Help:How to annotate in TypeCraft - a practical guide
|This page is currently under development.Thank you for your patience.|
- 1 TypeCraft 2.0 Editor
- 1.1 Using the TC2 editor for texts that have been created with the TC1 editor
- 1.2 Create a new text with the TypeCraft 2.0 Editor
- 1.2.1 Select text units for annotation
- 1.2.2 Prepare text for sentence-by-sentence annotation
- 1.2.3 Annotation
- 1.2.4 Annotation for Valence using the Valence description template
- 1.3 Delete Phrases from your list of initiated sentences.
- 1.4 Export of data
- 1.5 Share your text with a group
TypeCraft 2.0 Editor
Since the fall of 2014, TypeCraft offers a new editor which allows a better integration of text-and sentence-level annotations.
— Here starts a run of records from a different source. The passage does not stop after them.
-- ==== Sys2Proof/Machine/Kfr.lean ====
section
/-!
DEFINITION. Headers of egress copies (R278), the NTP form of time (R236, R304), and keyframe requests
(R240, R241).
-/

namespace Sys2Proof.Machine

/-- The Breakwater page. -/
def bwrPage : Page := ⟨.bwr, 0⟩

/-- The 64-bit NTP form of an instant in ns. -/
def ntp64 (ns : Nat) : Nat := (ns / 1000000000 + Config.ntpOffset) % 2 ^ 32 * 2 ^ 32 + ns % 1000000000 * 2 ^ 32 / 1000000000

/-- The middle 32 bits of the NTP form. -/
def ntpMid (ns : Nat) : Nat := ntp64 ns / 65536 % 2 ^ 32

/-- The address of entry `a` of Quay `q`'s local address table (R243). -/
def Dev.localAddr (d : Dev) (q a : Nat) : Bytes :=
  bytesOfWords ((List.range 4).map fun i => BitVec.ofNat 32 (d.get Reg.bwr_LADDR_ADDR [q, a, i]))

/-- The headers of a copy for row `r` (R278); none where its next hop is not valid. -/
def Dev.headersOf (d : Dev) (r : Row) : Option Headers :=
  let q := r.get RowF.QUAY
  match assoc? (4096 * q + r.get RowF.NEXTHOP) d.fry.nextHops with
  | none => none
  | some mac =>
    if 4096 ≤ r.get RowF.NEXTHOP then none
    else some {
      dst := beBytes 6 mac
      src := d.lmac (r.get RowF.LPORT)
      vlan := if r.get RowF.VLAN_EN = 1 then some (r.get RowF.PCP * 8192 + r.get RowF.VLAN_ID) else none
      v6 := r.get RowF.IPV6 == 1
      ipSrc := d.localAddr q (r.get RowF.LOCAL_ADDR)
      ipDst := r.bytes 0x18 16
      dscp := d.get Reg.fry_DSCP [r.get RowF.TALLY_SVC]
      ttl := d.get Reg.fry_TTL
      sport := r.get RowF.LOCAL_PORT
      dport := r.get RowF.REMOTE_PORT
      csum4 := d.flag Reg.fry_UDP4_CSUM }

/-- A copy without a valid next hop is dropped (R278). -/
def Dev.nhInvalid (d : Dev) : Dev := (d.bump Reg.fry_NH_INVALID).raise fryPage 4

/-- Whether copies of a row are copies of a reservation (R308). -/
def Row.reserved (r : Row) : Bool := r.get RowF.PINNED == 1

/-- A compound RTCP packet the device sends on row `b` (R241, R255, R304): encrypted, then to the Tally. While the BTC's EN is 0
the row is not looked up, and nothing is sent (R155). -/
def Dev.sendRtcp (d : Dev) (b : Nat) (rtcp : Bytes) (reserved : Bool) : Dev × Bool :=
  if !d.flag Reg.btc_EN then (d, false)
  else match d.headersOf (d.row b) with
  | none => (d.nhInvalid, false)
  | some h =>
    match d.bondSendRtcp b rtcp (h.length + 4) with
    | (d, none) => (d, false)
    | (d, some p) => (d.tallyRow b { bytes := frameOf h p } reserved, true)

/-! ### Keyframe requests -/

/-- Whether a keyframe request on row `b` is valid (R240). -/
def Dev.kfrValid (d : Dev) (b : Nat) : Bool :=
  let r := d.row b
  decide (b < d.rowCount) && r.get RowF.STATE == stLive &&
    (r.get RowF.CLASS == classFwd || r.get RowF.CLASS == classTrk) && r.get RowF.PROFILE != 0

/-- A valid keyframe request: suppressed within KFR_MIN_TIDES of the last one accepted, dropped at a full FIFO,
else accepted (R240). -/
def Dev.kfrAccept (d : Dev) (fir : Bool) (b : Nat) : Dev :=
  if (d.tide + 2 ^ 32 - d.rowGet b RowF.KFR_TIDE) % 2 ^ 32 < d.get Reg.bwr_KFR_MIN_TIDES then
    d.bump Reg.bwr_KFR_SUPPRESSED
  else
    let d := d.rowSet b RowF.KFR_TIDE d.tide
    if 4096 ≤ d.bwr.kfr.length then (d.bump Reg.bwr_KFR_OVF).raise bwrPage 4
    else { d with bwr := { d.bwr with kfr := d.bwr.kfr ++ [(fir, b)] } }

/-- A request from a VDE or the Ferry (R240). -/
def Dev.kfrInternal (d : Dev) (fir : Bool) (b : Nat) : Dev :=
  if d.kfrValid b then d.kfrAccept fir b else d.bump Reg.bwr_KFR_INVALID

/-- A request from the host through BWR_KFR_CMD (R240, R242). -/
def Dev.kfrHost (d : Dev) (fir : Bool) (b : Nat) : Dev :=
  if d.follows then d.set Reg.bwr_KFR_STATUS Status.refusedNoUnit.code
  else if !d.kfrValid b then d.set Reg.bwr_KFR_STATUS Status.refusedParam.code
  else (d.kfrAccept fir b).set Reg.bwr_KFR_STATUS Status.done.code

/-- The RTCP packet of a keyframe request (R241): PLI, or FIR with its sequence number. -/
def kfrPacket (fir : Bool) (tx rx firSeq : Nat) : Bytes :=
  if fir then [0x84, 206, 0, 4] ++ beBytes 4 tx ++ beBytes 4 0 ++ beBytes 4 rx ++ beBytes 1 firSeq ++ [0, 0, 0]
  else [0x81, 206, 0, 2] ++ beBytes 4 tx ++ beBytes 4 rx

/-- KFR_SEND: the head of the FIFO is sent while this Tide's budget lasts (R241). -/
def Dev.kfrSend (d : Dev) : Dev :=
  match d.bwr.kfr with
  | [] => d
  | (fir, b) :: t =>
    if d.get Reg.bwr_KFR_PER_TIDE ≤ d.bwr.kfrSent then d
    else
      let d := { d with bwr := { d.bwr with kfr := t, kfrSent := d.bwr.kfrSent + 1 } }
      let r := d.row b
      if r.get RowF.STATE ≠ stLive then d
      else
        let pkt := kfrPacket fir (r.get RowF.TX_SSRC) (r.get RowF.RX_SSRC) (r.get RowF.FIR_SEQ)
        let d := if fir then d.rowBump b RowF.FIR_SEQ else d
        let (d, sent) := d.sendRtcp b pkt false
        if sent then d.rowBump b (if fir then RowF.FIR_TX else RowF.PLI_TX) else d

end Sys2Proof.Machine
end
While text-level annotation allows for the annotation of discourse properties, here called Discourse senses, or simply Senses, the sentence-level annotation allows for Valence annotations on the global-level and for lexical and functional annotation on the words and morpheme level.
For more information about layered annotations in TypeCraft go to: Multi-level_linguistic_annotation_with_TypeCraft
Consider the screenshot of the TypeCraft 2.0 editor (TC2-editor) below
In the background of the TC2 - editor screenshot to the left, we see the editor's text area which contains green text, that is, not yet instantiated phrases and blue text, that is, instantiated phrases.
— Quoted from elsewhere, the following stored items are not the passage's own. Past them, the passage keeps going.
-- ==== Sys2Proof/Machine/Survey.lean ====
section
/-!
DEFINITION. The Survey (R446–R453, R467): its contexts, the pyramid, motion search, records, and the ring set and
reference store that an instance writes.
-/

namespace Sys2Proof.Machine

/-- The encode control page. -/
def encPage : Page := ⟨.encCtl, 0⟩

/-- A valid Survey context. -/
def Dev.svy? (d : Dev) (s : Nat) : Option SvyCtx := assoc? s d.enc.svys

namespace SvyCtx

/-- The parameters of R446. -/
def width (x : SvyCtx) : Nat := wfld x.params 0 15 0
def height (x : SvyCtx) : Nat := wfld x.params 0 31 16
def tenant (x : SvyCtx) : Nat := wfld x.params 1 5 0
def temporal (x : SvyCtx) : Nat := wfld x.params 1 9 8
def hp10 (x : SvyCtx) : Bool := wfld x.params 1 12 12 == 1
def depth (x : SvyCtx) : Nat := wfld x.params 1 19 16
def rate (x : SvyCtx) : Nat := wfld x.params 2 16 0
def tsBase (x : SvyCtx) : Nat := wfld x.params 3 31 0
def ring (x : SvyCtx) : Nat := 256 * wfld x.params 4 31 0
def store (x : SvyCtx) : Nat := 256 * wfld x.params 5 31 0
def roiAddr (x : SvyCtx) : Nat := 256 * wfld x.params 6 31 0

end SvyCtx

/-- Whether a parameter block keeps R446. -/
def svyOk (w : List Word) : Bool :=
  let masks : List Word := [0, 0xFFF0ECC0, 0xFFFE0000, 0, 0, 0, 0]
  let x := wfld w 0 15 0
  let y := wfld w 0 31 16
  ((List.range 16).all fun i => (wordAt w i &&& masks.getD i 0xFFFFFFFF) == 0) &&
  x % 8 == 0 && y % 8 == 0 && decide (64 ≤ x) && decide (x ≤ 3840) && decide (64 ≤ y) && decide (y ≤ 2160) &&
  decide (1 ≤ wfld w 1 9 8) && decide (wfld w 1 9 8 ≤ 3) && decide (2 ≤ wfld w 1 19 16) && decide (wfld w 1 19 16 ≤ 8) &&
  decide (1000 ≤ wfld w 2 16 0) && decide (wfld w 2 16 0 ≤ 60000)

/-! ### The ring set and the reference store (R447) -/

/-- Blocks of a row and rows of blocks at level `k`, in 16 × 16 blocks. -/
def blocksX (w k : Nat) : Nat := (w / 2 ^ k + 15) / 16
def blocksY (h k : Nat) : Nat := (h / 2 ^ k + 15) / 16

/-- The parts of a ring set: records of levels 0–2, pictures of levels 1 and 2, luma of level 3. -/
def setParts (w h : Nat) (ten : Bool) : List Nat :=
  ([0, 1, 2].map fun k => up256 (16 * blocksX w k * blocksY h k)) ++
  ([1, 2].map fun k => up256 (pictureBytes (w / 2 ^ k) (h / 2 ^ k) ten)) ++ [pictureStride (w / 8) ten * (h / 8)]

/-- SET_BYTES, and the offset of part `i` in a set. -/
def setBytes (w h : Nat) (ten : Bool) : Nat := (setParts w h ten).sum
def setOffset (w h : Nat) (ten : Bool) (i : Nat) : Nat := ((setParts w h ten).take i).sum

/-- The luma planes of a slot of the reference store, REF_BYTES, and the offset of level `k` in a slot. -/
def slotParts (w h : Nat) (ten : Bool) : List Nat := [0, 1, 2, 3].map fun k => pictureStride (w / 2 ^ k) ten * (h / 2 ^ k)
def slotBytes (w h : Nat) (ten : Bool) : Nat := (slotParts w h ten).sum
def slotOffset (w h : Nat) (ten : Bool) (k : Nat) : Nat := ((slotParts w h ten).take k).sum

/-- The ring set of picture `p`. -/
def SvyCtx.setAddr (x : SvyCtx) (p : Nat) : Nat := x.ring + p % max 1 x.depth * setBytes x.width x.height x.hp10

/-! ### The temporal pattern (R448) -/

/-- The temporal layer of picture `p`. -/
def temporalLayer (temporal p : Nat) : Nat :=
  match temporal with
  | 2 => p % 2
  | 3 => if p % 4 = 0 then 0 else if p % 4 = 2 then 1 else 2
  | _ => 0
To the right of the text area, we also see the Metadata input matrix. We offer at present two Metadata templates for the input of Metadata information.
In the foreground of the screenshot (to the left), the Sense annotation viewer is shown. It visualised Sense scope though colour coding. The sense names appear when pointing at words or text fragments to which senses have been assigned.
The tabular Interlinear Glossed Text (IGT) editor (shown in the centre of the screenshot) shows the different levels of annotation: Valence annotations are visualised as strings of annotations which are shown above the annotation table. Word or morpheme level annotation are hosted on specific tiers, and thus constitute the core unit of the tabular annotation editor.
The TypeCraft 1.0 editor will be available until summer 2015 which means that there is ample time to convert texts which have been created in the old editor to the new editor.
The next section describes how TypeCraft adds you to convert texts that have been created in the old editor to the new editor.
Using the TC2 editor for texts that have been created with the TC1 editor
When your open a text that contains or consists of material annotated in the TC1 editor TypeCraft will pop-up the following window:
TypeCraft has been upgraded with a new editor. Since your text was created in the old editor, TypeCraft has to convert it to the new format before opening it in the new editor. Note that the conversion cannot be reversed. To learn more about the new editor please visit the TypeCraft QuickStart page.
You then can choose, by pressing YES or NO, whether you want to keep your text in the old editor or convert it to the new one.
When pressing YES the text will open in the TC2-editor, otherwise the text will open in the old editor. We will maintain the old editor until summer 2015.
Create a new text with the TypeCraft 2.0 Editor
You enter the TC2 editor by clicking on New text one the TypeCraft navigation bar. The editor opens a dialogue window with the following message:
Your text will use the new and better TC editor. If for some reason you want to use the old editor choose No below.
We recommend that you continue at this point in order to annotate your text with the TypeCraft 2.0 Editor.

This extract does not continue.